Nikon Z9 AF-S Performance (Single Servo Autofocus)
So far, the Nikon Z cameras have focused extremely well in AF-S mode, with high accuracy, fast speeds, and good low-light performance. The Z9 takes things even further, especially in the realm of low-light AF-S focusing. I’ll detail the most important changes here.
1. New AF-S Options
Although the Nikon Z9 is mainly making headlines for its AF-C performance and autofocus tracking, it also adds some new features for AF-S photography compared to previous Nikon cameras.
One obvious difference is the list of AF area modes available when using AF-S: pinpoint, single point, wide area small, wide area large, wide area C1, wide area C2, and auto area. I marked the two new additions in bold: wide area C1 and C2. These are boxes whose size and shape you define for yourself in the Z9’s Photo Shooting menu. The C1 and C2 boxes can be any shape/size rectangle you want, up to the width or height of the entire image, and down to the width or height of the single-point AF box.
A smaller change is that Nikon increased the number of AF area boxes that are able to perform subject recognition in AF-S mode. Specifically, Nikon added this functionality to wide area C1, wide area C2, and wide area small. (It was already available on wide area large and auto area on the Z6 II and Z7 II.)
Finally, perhaps the most important new AF-S feature on the Z9 is the “starlight view” mode, which promises Nikon’s best low-light autofocus yet. I’ll cover that in more detail in a minute. The takeaway, though, is that the Z9 doesn’t just add autofocus features for AF-C aficionados, but also for landscape photographers and others who prefer AF-S.

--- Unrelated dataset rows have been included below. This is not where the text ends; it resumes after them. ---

-- ==== Sys2Proof/Laws/Frames.lean ====
section
/-!
SUPPORT. What each operation of the machine can change. `Closed B Q` says that a property of states survives the touches
in `B`; the lemma `f_keeps` of an operation `f` names the touches it is made of, once for all properties. A touch is an
update of one block, or one of the shared operations that alter blocks in a narrow way (`enqueue`, `serve`, `offer`, the
answer to a request, an owner's request to an output, the report on parking, the judging of the hours gate). A frame is
the instance at "this block reads as before" (`Closed.same`); an invariant of one block needs work only at the few
operations that touch that block.
-/
namespace Sys2Proof.Machine

/-- What operations are made of. -/
inductive Touch where
  | signals | pulse | repeater | senders | switches | supply | outputs | distance | gauges | warnings | chime | doors
  | faults | link | power | store | handed | clock | pending
  | enqueue | serve | parking | offer | reply | request | gate | write
  deriving DecidableEq, Repr

/-- A property of states survives a touch. -/
def Touch.survives : Touch → (State → Prop) → Prop
  | .signals, Q => ∀ s x, Q s → Q (s.setSignals x)
  | .pulse, Q => ∀ s x, Q s → Q (s.setPulse x)
  | .repeater, Q => ∀ s x, Q s → Q (s.setRepeater x)
  | .senders, Q => ∀ s x, Q s → Q (s.setSenders x)
  | .switches, Q => ∀ s x, Q s → Q (s.setSwitches x)
  | .supply, Q => ∀ s x, Q s → Q (s.setSupply x)
  | .outputs, Q => ∀ s x, Q s → Q (s.setOutputs x)
  | .distance, Q => ∀ s x, Q s → Q (s.setDistance x)
  | .gauges, Q => ∀ s x, Q s → Q (s.setGauges x)
  | .warnings, Q => ∀ s x, Q s → Q (s.setWarnings x)
  | .chime, Q => ∀ s x, Q s → Q (s.setChime x)
  | .doors, Q => ∀ s x, Q s → Q (s.setDoors x)
  | .faults, Q => ∀ s x, Q s → Q (s.setFaults x)
  | .link, Q => ∀ s x, Q s → Q (s.setLink x)
  | .power, Q => ∀ s x, Q s → Q (s.setPower x)
  | .store, Q => ∀ s x, Q s → Q (s.setStore x)
  | .handed, Q => ∀ s x, Q s → Q (s.setHanded x)
  | .clock, Q => ∀ s x, Q s → Q (s.setClock x)
  | .pending, Q => ∀ s x, Q s → Q (s.setPending x)
  | .enqueue, Q => ∀ s i, Q s → Q (Machine.enqueue i s)
  | .serve, Q => ∀ s, Q s → Q (Machine.serve s)
  | .parking, Q => ∀ s, Q s → Q (tellParking s)
  | .offer, Q => ∀ s k n b, Q s → Q (Machine.offer k n b s)
  | .reply, Q => ∀ s x r b rate, Q s → Q (s.setLink ((s.link.answer x r b rate).handNext))
  | .request, Q => ∀ s i, Q s → Q (handRequest i s)
  | .gate, Q => ∀ s, Q s → Q (judgeGate s)
  | .write, Q => ∀ s, Q s → (∀ i v ask, Q (writeFreshWith i v ask s)) ∧ (∀ i lost, Q (declareLoss i lost s)) ∧
      (∀ i v, Q (declareFailure i v s)) ∧ (∀ i f, Q (setFlags i f s)) ∧ ∀ i, Q (liftForce i s)

/-- The blocks a touch may alter. -/
def Touch.blocks : Touch → List Block
  | .signals => [.signals]
  | .pulse => [.pulse]
  | .repeater => [.repeater]
  | .senders => [.senders]
  | .switches => [.switches]
  | .supply => [.supply]
  | .outputs => [.outputs]
  | .distance => [.distance]
  | .gauges => [.gauges]
  | .warnings => [.warnings]
  | .chime => [.chime]
  | .doors => [.doors]
  | .faults => [.faults]
  | .link => [.link]
  | .power => [.power]
  | .store => [.store]
  | .handed => [.handed]
  | .clock => [.clock]
  | .pending => [.pending]
  | .enqueue | .serve | .parking => [.power]
  | .offer | .reply => [.link]
  | .request => [.outputs, .link, .handed]
  | .gate => [.distance]
  | .write => [.signals, .distance, .link, .handed]

/-- The update of a block, as a touch. -/
def Block.touch : Block → Touch
  | .signals => .signals
  | .pulse => .pulse
  | .repeater => .repeater
  | .senders => .senders
  | .switches => .switches
  | .supply => .supply
  | .outputs => .outputs
  | .distance => .distance
  | .gauges => .gauges
  | .warnings => .warnings
  | .chime => .chime
  | .doors => .doors
  | .faults => .faults
  | .link => .link
  | .power => .power
  | .store => .store
  | .handed => .handed
  | .clock => .clock
  | .pending => .pending

/-- A property of states survives the touches of `B`. -/
def Closed (B : List Touch) (Q : State → Prop) : Prop := ∀ b ∈ B, b.survives Q

theorem Closed.mono {B B' : List Touch} {Q : State → Prop} (h : Closed B Q) (hb : B'.all (B.contains ·) = true) :
    Closed B' Q := by
  intro b hm
  have := List.all_eq_true.mp hb b hm
  exact h b (by simpa using this)

/-- A record replaced and its watchers told: the record's own table, the flags report, the hours gate and hand-offs.
    -/
theorem putRec_of_parts {Q : State → Prop} (hs : Touch.signals.survives Q) (hg : Touch.gate.survives Q)
    (ho : Touch.offer.survives Q) (hh : Touch.handed.survives Q) (i : Nat) (new : SigRec) (write : Bool) (s : State)
    (q : Q s) : Q (putRec i new write s) := by
  have hand' : ∀ x t, Q t → Q (hand x t) := fun x t qt => hh _ _ qt
  have doors : ∀ k t, Q t → Q (notifyDoors k t) := by
    intro k t qt
    unfold notifyDoors
    generalize ([0, 1, 2, 3] : List (Fin 4)) = ds
    induction ds generalizing t with
    | nil => exact qt
    | cons d ds ih =>
      refine ih _ ?_
      dsimp only
      split
      · exact hand' _ _ qt
      · exact qt
  have role : ∀ r o n w t, Q t → Q (notifyRole r o n w t) := by
    intro r o n w t qt
    unfold notifyRole
    repeat' first | exact qt | apply hand' | split
  have flags : ∀ o n t, Q t → Q (offerFlags i o n t) := by
    intro o n t qt
    unfold offerFlags
    split
    · exact ho _ _ _ _ qt
    · exact qt
  have tell : ∀ o t, Q t → Q (notify i o new write t) := by
    intro o t qt
    unfold notify
    repeat' first | exact qt | apply hand' | exact hg _ qt | apply role | apply doors | split
  exact tell _ _ (flags _ _ _ (hs _ _ q))

/-- A property that survives the parts of a write survives the write. -/
theorem write_of_parts {Q : State → Prop} (hs : Touch.signals.survives Q) (hg : Touch.gate.survives Q)
    (ho : Touch.offer.survives Q) (hh : Touch.handed.survives Q) : Touch.write.survives Q := by
  intro s q
  have put : ∀ i n w, Q (putRec i n w s) := fun i n w => putRec_of_parts hs hg ho hh i n w s q
  refine ⟨fun i v ask => ?_, fun i l => ?_, fun i v => ?_, fun i f => put _ _ _, fun i => ?_⟩
  · unfold writeFreshWith sourceWrite; split <;> first | exact q | exact put _ _ _
  · unfold declareLoss sourceWrite; split <;> first | exact q | exact put _ _ _
  · unfold declareFailure sourceWrite; split <;> first | exact q | exact put _ _ _
  · unfold liftForce; split <;> first | exact q | exact put _ _ _

/-- A property that survives updates of every block a touch may alter survives the touch. -/
theorem Touch.survives_of_blocks {Q : State → Prop} (a : Touch) (h : ∀ b ∈ a.blocks, b.touch.survives Q) :
    a.survives Q := by
  cases a
  case enqueue =>
    have hp : Touch.power.survives Q := h .power (by decide)
    intro s i hs
    unfold Machine.enqueue
    split
    · exact hs
    · exact hp _ _ hs
  case serve =>
    have hp : Touch.power.survives Q := h .power (by decide)
    intro s hs
    unfold Machine.serve
    split
    · exact hp _ _ hs
    · exact hs
  case parking =>
    have hp : Touch.power.survives Q := h .power (by decide)
    intro s hs
    unfold tellParking
    split
    · exact hp _ _ hs
    · exact hs
  case offer =>
    have hl : Touch.link.survives Q := h .link (by decide)
    exact fun s k n b hs => hl _ _ hs
  case reply =>
    have hl : Touch.link.survives Q := h .link (by decide)
    exact fun s x r b rate hs => hl _ _ hs
  case request =>
    have hl : Touch.link.survives Q := h .link (by decide)
    have ho : Touch.outputs.survives Q := h .outputs (by decide)
    have hh : Touch.handed.survives Q := h .handed (by decide)
    intro s i hs
    unfold handRequest
    dsimp only
    split
    · exact hs
    · unfold putOutput
      dsimp only
      repeat' split
      · exact ho _ _ hs
      · exact hh _ _ (hl _ _ (ho _ _ hs))
      · exact hl _ _ (ho _ _ hs)
  case gate =>
    have hd : Touch.distance.survives Q := h .distance (by decide)
    exact fun s hs => hd _ _ hs
  case write =>
    have hd : Touch.distance.survives Q := h .distance (by decide)
    have hl : Touch.link.survives Q := h .link (by decide)
    exact write_of_parts (h .signals (by decide)) (fun s hs => hd _ _ hs) (fun s k n b hs => hl _ _ hs)
      (h .handed (by decide))
  all_goals exact h _ (List.mem_singleton.mpr rfl)

/-- Reading as before a block that no touch of `B` may alter survives the touches of `B`. -/
theorem Closed.same {B : List Touch} (s : State) (c : Block) (hc : B.all (fun a => !a.blocks.contains c) = true) :
    Closed B (fun t => c.same s t) := by
  intro a ha
  have hac := List.all_eq_true.mp hc a ha
  refine a.survives_of_blocks fun b hb => ?_
  have hne : b ≠ c := by
    intro e
    subst e
    simp_all
  cases b <;> cases c <;> first | exact absurd rfl hne | exact fun _ _ hq => hq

2. AF-S Accuracy and Speed
The Nikon Z9’s focusing accuracy is as phenomenal as ever. It’s nothing new for Nikon Z, as we’ve been detailing since our earliest Z6 and Z7 reviews. All of these cameras have better focusing accuracy than any DSLR in phase-detect AF through the viewfinder. In fact, most DSLRs even have minor, low-level AF inaccuracies when using contrast-detect AF in live view (usually only detectable on a test chart and nothing to worry about). The Z9 – along with all other Z-series cameras so far – has no such inaccuracy.
As for focusing speed, the Z9’s AF-S performance is also excellent, but that’s been true of previous Nikon Z cameras, too. Side by side next to a Nikon Z6 II, for example, I find that the Z9’s AF-S performance is almost exactly the same speed in daylight conditions. That is to say, both of them are visually instantaneous, assuming your lens was already close to the correct focusing distance.
In dim indoor lighting, I noticed something about the Nikon Z9’s AF-S speed: Compared to the Z6 II, the Z9 actually took a hair longer to focus when both cameras were set to single-point AF area mode. Whereas the Z6 II would travel directly from “out of focus” to “in focus” (albeit more slowly than in bright daylight), the Z9 would do a small back-and-forth before settling on the right spot.
This behavior surprised me at first, but it’s not something to worry about. The cause is that the Nikon Z9’s single-point box is a bit smaller than the Z6 II’s single-point box. As a result, it works a bit more like the “pinpoint” AF area mode, including a small extra moment to ensure proper focus. It’s a tradeoff that lets you place the smaller focusing box more precisely on your subject. Even if this bothers you, the “issue” can be fixed by using a larger AF area mode box. For instance, with wide area small (or wide area C1/C2 with a small box size), the Z9 focuses without any back-and-forth in dim conditions, and does so a bit more quickly than the Z6 II.
A minor issue is that the Z9’s focusing system is only sensitive to horizontal detail, rather than both vertical and horizontal. If your subject is just a bunch of horizontal lines (think window blinds), the Z9’s focusing system may not be able to lock on. The number of real-world situations where this applies is extremely small for most photographers, unless you sell window blinds. If you notice it in the field, just tilt the Z9 slightly when focusing, and you’ll lock onto the subject just like usual.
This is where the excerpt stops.